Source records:
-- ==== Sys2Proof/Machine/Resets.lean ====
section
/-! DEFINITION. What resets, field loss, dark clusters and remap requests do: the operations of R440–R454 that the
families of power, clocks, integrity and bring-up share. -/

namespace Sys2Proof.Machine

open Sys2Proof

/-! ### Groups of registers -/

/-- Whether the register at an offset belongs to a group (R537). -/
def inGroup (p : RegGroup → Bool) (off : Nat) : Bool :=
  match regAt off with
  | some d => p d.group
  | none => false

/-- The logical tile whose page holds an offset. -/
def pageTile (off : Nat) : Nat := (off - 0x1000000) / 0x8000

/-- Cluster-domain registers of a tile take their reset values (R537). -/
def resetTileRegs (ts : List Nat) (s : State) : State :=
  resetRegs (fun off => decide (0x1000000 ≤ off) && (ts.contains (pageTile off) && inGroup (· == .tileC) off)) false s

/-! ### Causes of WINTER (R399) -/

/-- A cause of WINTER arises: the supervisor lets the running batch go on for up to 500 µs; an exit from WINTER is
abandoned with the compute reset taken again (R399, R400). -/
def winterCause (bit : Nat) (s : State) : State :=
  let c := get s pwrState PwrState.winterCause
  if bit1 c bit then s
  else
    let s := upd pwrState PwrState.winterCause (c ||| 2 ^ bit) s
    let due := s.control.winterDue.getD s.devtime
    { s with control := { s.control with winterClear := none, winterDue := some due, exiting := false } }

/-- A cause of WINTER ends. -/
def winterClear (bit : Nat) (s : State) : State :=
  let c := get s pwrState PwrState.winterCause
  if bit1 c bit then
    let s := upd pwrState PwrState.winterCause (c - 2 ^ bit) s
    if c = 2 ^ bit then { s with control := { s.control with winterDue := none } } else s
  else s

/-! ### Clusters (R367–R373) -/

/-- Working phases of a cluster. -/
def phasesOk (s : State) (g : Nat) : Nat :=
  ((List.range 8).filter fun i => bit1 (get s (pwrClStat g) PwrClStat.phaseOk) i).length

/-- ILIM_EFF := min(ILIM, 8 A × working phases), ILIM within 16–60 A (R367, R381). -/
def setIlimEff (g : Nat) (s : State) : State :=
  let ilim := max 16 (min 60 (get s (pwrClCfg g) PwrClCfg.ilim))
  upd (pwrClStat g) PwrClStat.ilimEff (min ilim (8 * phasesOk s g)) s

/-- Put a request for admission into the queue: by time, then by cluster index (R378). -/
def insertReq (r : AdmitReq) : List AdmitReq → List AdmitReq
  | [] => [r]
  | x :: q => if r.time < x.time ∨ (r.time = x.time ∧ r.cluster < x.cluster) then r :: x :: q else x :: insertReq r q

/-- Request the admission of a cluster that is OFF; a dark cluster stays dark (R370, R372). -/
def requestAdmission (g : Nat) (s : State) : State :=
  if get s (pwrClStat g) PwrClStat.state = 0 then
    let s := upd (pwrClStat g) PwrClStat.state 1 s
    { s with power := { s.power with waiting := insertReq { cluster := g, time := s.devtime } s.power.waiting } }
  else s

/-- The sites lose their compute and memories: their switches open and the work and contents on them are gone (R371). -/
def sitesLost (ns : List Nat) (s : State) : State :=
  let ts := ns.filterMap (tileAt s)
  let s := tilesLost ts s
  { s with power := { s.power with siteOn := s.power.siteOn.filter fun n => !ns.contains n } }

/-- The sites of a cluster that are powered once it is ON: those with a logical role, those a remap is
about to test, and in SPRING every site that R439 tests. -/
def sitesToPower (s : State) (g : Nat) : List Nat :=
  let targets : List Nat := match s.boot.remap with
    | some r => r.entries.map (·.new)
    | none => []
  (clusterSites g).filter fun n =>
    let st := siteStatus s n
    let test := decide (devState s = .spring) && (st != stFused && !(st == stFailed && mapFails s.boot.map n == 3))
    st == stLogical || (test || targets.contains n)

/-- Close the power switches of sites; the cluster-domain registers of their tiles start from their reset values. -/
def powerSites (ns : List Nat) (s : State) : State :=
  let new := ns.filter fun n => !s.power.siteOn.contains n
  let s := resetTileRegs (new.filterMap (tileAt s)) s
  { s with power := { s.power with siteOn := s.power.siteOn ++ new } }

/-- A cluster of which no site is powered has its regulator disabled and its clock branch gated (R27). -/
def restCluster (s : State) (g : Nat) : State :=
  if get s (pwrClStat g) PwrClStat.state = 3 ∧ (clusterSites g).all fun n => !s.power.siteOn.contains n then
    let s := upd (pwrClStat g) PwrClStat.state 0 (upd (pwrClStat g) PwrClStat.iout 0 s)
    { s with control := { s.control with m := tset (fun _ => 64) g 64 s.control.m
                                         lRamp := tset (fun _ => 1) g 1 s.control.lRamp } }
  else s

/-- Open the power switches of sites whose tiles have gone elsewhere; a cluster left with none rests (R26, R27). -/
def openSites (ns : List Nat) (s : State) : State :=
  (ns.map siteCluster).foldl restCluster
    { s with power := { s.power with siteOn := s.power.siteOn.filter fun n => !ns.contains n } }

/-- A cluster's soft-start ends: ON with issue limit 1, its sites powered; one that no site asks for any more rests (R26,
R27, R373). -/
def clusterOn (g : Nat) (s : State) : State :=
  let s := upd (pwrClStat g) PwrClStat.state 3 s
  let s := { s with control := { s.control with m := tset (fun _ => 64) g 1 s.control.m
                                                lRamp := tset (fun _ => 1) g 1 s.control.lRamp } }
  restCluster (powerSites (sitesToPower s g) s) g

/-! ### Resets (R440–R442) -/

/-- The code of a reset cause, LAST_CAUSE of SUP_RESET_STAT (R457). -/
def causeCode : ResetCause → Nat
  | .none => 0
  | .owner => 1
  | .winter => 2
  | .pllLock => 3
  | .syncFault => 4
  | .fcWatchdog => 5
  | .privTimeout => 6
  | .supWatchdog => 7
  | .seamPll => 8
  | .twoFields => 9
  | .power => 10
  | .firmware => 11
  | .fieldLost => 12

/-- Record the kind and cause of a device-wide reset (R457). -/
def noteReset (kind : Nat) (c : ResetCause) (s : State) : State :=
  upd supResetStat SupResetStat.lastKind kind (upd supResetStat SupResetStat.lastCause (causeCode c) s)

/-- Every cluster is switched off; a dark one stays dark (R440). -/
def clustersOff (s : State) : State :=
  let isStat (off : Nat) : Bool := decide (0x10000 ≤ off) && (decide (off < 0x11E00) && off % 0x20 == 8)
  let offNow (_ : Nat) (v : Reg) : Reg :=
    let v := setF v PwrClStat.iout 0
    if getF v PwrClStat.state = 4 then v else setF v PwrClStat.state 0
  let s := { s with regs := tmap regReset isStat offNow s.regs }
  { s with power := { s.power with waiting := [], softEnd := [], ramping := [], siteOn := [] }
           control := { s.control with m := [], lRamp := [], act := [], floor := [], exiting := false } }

## TO DO
Keeping every line exactly as it is, retype the entries shown above.

## RESULT OF THE EXERCISE
-- ==== Sys2Proof/Machine/Resets.lean ====
section
/-! DEFINITION. What resets, field loss, dark clusters and remap requests do: the operations of R440–R454 that the
families of power, clocks, integrity and bring-up share. -/

namespace Sys2Proof.Machine

open Sys2Proof

/-! ### Groups of registers -/

/-- Whether the register at an offset belongs to a group (R537). -/
def inGroup (p : RegGroup → Bool) (off : Nat) : Bool :=
  match regAt off with
  | some d => p d.group
  | none => false

/-- The logical tile whose page holds an offset. -/
def pageTile (off : Nat) : Nat := (off - 0x1000000) / 0x8000

/-- Cluster-domain registers of a tile take their reset values (R537). -/
def resetTileRegs (ts : List Nat) (s : State) : State :=
  resetRegs (fun off => decide (0x1000000 ≤ off) && (ts.contains (pageTile off) && inGroup (· == .tileC) off)) false s

/-! ### Causes of WINTER (R399) -/

/-- A cause of WINTER arises: the supervisor lets the running batch go on for up to 500 µs; an exit from WINTER is
abandoned with the compute reset taken again (R399, R400). -/
def winterCause (bit : Nat) (s : State) : State :=
  let c := get s pwrState PwrState.winterCause
  if bit1 c bit then s
  else
    let s := upd pwrState PwrState.winterCause (c ||| 2 ^ bit) s
    let due := s.control.winterDue.getD s.devtime
    { s with control := { s.control with winterClear := none, winterDue := some due, exiting := false } }

/-- A cause of WINTER ends. -/
def winterClear (bit : Nat) (s : State) : State :=
  let c := get s pwrState PwrState.winterCause
  if bit1 c bit then
    let s := upd pwrState PwrState.winterCause (c - 2 ^ bit) s
    if c = 2 ^ bit then { s with control := { s.control with winterDue := none } } else s
  else s

/-! ### Clusters (R367–R373) -/

/-- Working phases of a cluster. -/
def phasesOk (s : State) (g : Nat) : Nat :=
  ((List.range 8).filter fun i => bit1 (get s (pwrClStat g) PwrClStat.phaseOk) i).length

/-- ILIM_EFF := min(ILIM, 8 A × working phases), ILIM within 16–60 A (R367, R381). -/
def setIlimEff (g : Nat) (s : State) : State :=
  let ilim := max 16 (min 60 (get s (pwrClCfg g) PwrClCfg.ilim))
  upd (pwrClStat g) PwrClStat.ilimEff (min ilim (8 * phasesOk s g)) s

/-- Put a request for admission into the queue: by time, then by cluster index (R378). -/
def insertReq (r : AdmitReq) : List AdmitReq → List AdmitReq
  | [] => [r]
  | x :: q => if r.time < x.time ∨ (r.time = x.time ∧ r.cluster < x.cluster) then r :: x :: q else x :: insertReq r q

/-- Request the admission of a cluster that is OFF; a dark cluster stays dark (R370, R372). -/
def requestAdmission (g : Nat) (s : State) : State :=
  if get s (pwrClStat g) PwrClStat.state = 0 then
    let s := upd (pwrClStat g) PwrClStat.state 1 s
    { s with power := { s.power with waiting := insertReq { cluster := g, time := s.devtime } s.power.waiting } }
  else s

/-- The sites lose their compute and memories: their switches open and the work and contents on them are gone (R371). -/
def sitesLost (ns : List Nat) (s : State) : State :=
  let ts := ns.filterMap (tileAt s)
  let s := tilesLost ts s
  { s with power := { s.power with siteOn := s.power.siteOn.filter fun n => !ns.contains n } }

/-- The sites of a cluster that are powered once it is ON: those with a logical role, those a remap is
about to test, and in SPRING every site that R439 tests. -/
def sitesToPower (s : State) (g : Nat) : List Nat :=
  let targets : List Nat := match s.boot.remap with
    | some r => r.entries.map (·.new)
    | none => []
  (clusterSites g).filter fun n =>
    let st := siteStatus s n
    let test := decide (devState s = .spring) && (st != stFused && !(st == stFailed && mapFails s.boot.map n == 3))
    st == stLogical || (test || targets.contains n)

/-- Close the power switches of sites; the cluster-domain registers of their tiles start from their reset values. -/
def powerSites (ns : List Nat) (s : State) : State :=
  let new := ns.filter fun n => !s.power.siteOn.contains n
  let s := resetTileRegs (new.filterMap (tileAt s)) s
  { s with power := { s.power with siteOn := s.power.siteOn ++ new } }

/-- A cluster of which no site is powered has its regulator disabled and its clock branch gated (R27). -/
def restCluster (s : State) (g : Nat) : State :=
  if get s (pwrClStat g) PwrClStat.state = 3 ∧ (clusterSites g).all fun n => !s.power.siteOn.contains n then
    let s := upd (pwrClStat g) PwrClStat.state 0 (upd (pwrClStat g) PwrClStat.iout 0 s)
    { s with control := { s.control with m := tset (fun _ => 64) g 64 s.control.m
                                         lRamp := tset (fun _ => 1) g 1 s.control.lRamp } }
  else s

/-- Open the power switches of sites whose tiles have gone elsewhere; a cluster left with none rests (R26, R27). -/
def openSites (ns : List Nat) (s : State) : State :=
  (ns.map siteCluster).foldl restCluster
    { s with power := { s.power with siteOn := s.power.siteOn.filter fun n => !ns.contains n } }

/-- A cluster's soft-start ends: ON with issue limit 1, its sites powered; one that no site asks for any more rests (R26,
R27, R373). -/
def clusterOn (g : Nat) (s : State) : State :=
  let s := upd (pwrClStat g) PwrClStat.state 3 s
  let s := { s with control := { s.control with m := tset (fun _ => 64) g 1 s.control.m
                                                lRamp := tset (fun _ => 1) g 1 s.control.lRamp } }
  restCluster (powerSites (sitesToPower s g) s) g

/-! ### Resets (R440–R442) -/

/-- The code of a reset cause, LAST_CAUSE of SUP_RESET_STAT (R457). -/
def causeCode : ResetCause → Nat
  | .none => 0
  | .owner => 1
  | .winter => 2
  | .pllLock => 3
  | .syncFault => 4
  | .fcWatchdog => 5
  | .privTimeout => 6
  | .supWatchdog => 7
  | .seamPll => 8
  | .twoFields => 9
  | .power => 10
  | .firmware => 11
  | .fieldLost => 12

/-- Record the kind and cause of a device-wide reset (R457). -/
def noteReset (kind : Nat) (c : ResetCause) (s : State) : State :=
  upd supResetStat SupResetStat.lastKind kind (upd supResetStat SupResetStat.lastCause (causeCode c) s)

/-- Every cluster is switched off; a dark one stays dark (R440). -/
def clustersOff (s : State) : State :=
  let isStat (off : Nat) : Bool := decide (0x10000 ≤ off) && (decide (off < 0x11E00) && off % 0x20 == 8)
  let offNow (_ : Nat) (v : Reg) : Reg :=
    let v := setF v PwrClStat.iout 0
    if getF v PwrClStat.state = 4 then v else setF v PwrClStat.state 0
  let s := { s with regs := tmap regReset isStat offNow s.regs }
  { s with power := { s.power with waiting := [], softEnd := [], ramping := [], siteOn := [] }
           control := { s.control with m := [], lRamp := [], act := [], floor := [], exiting := false } }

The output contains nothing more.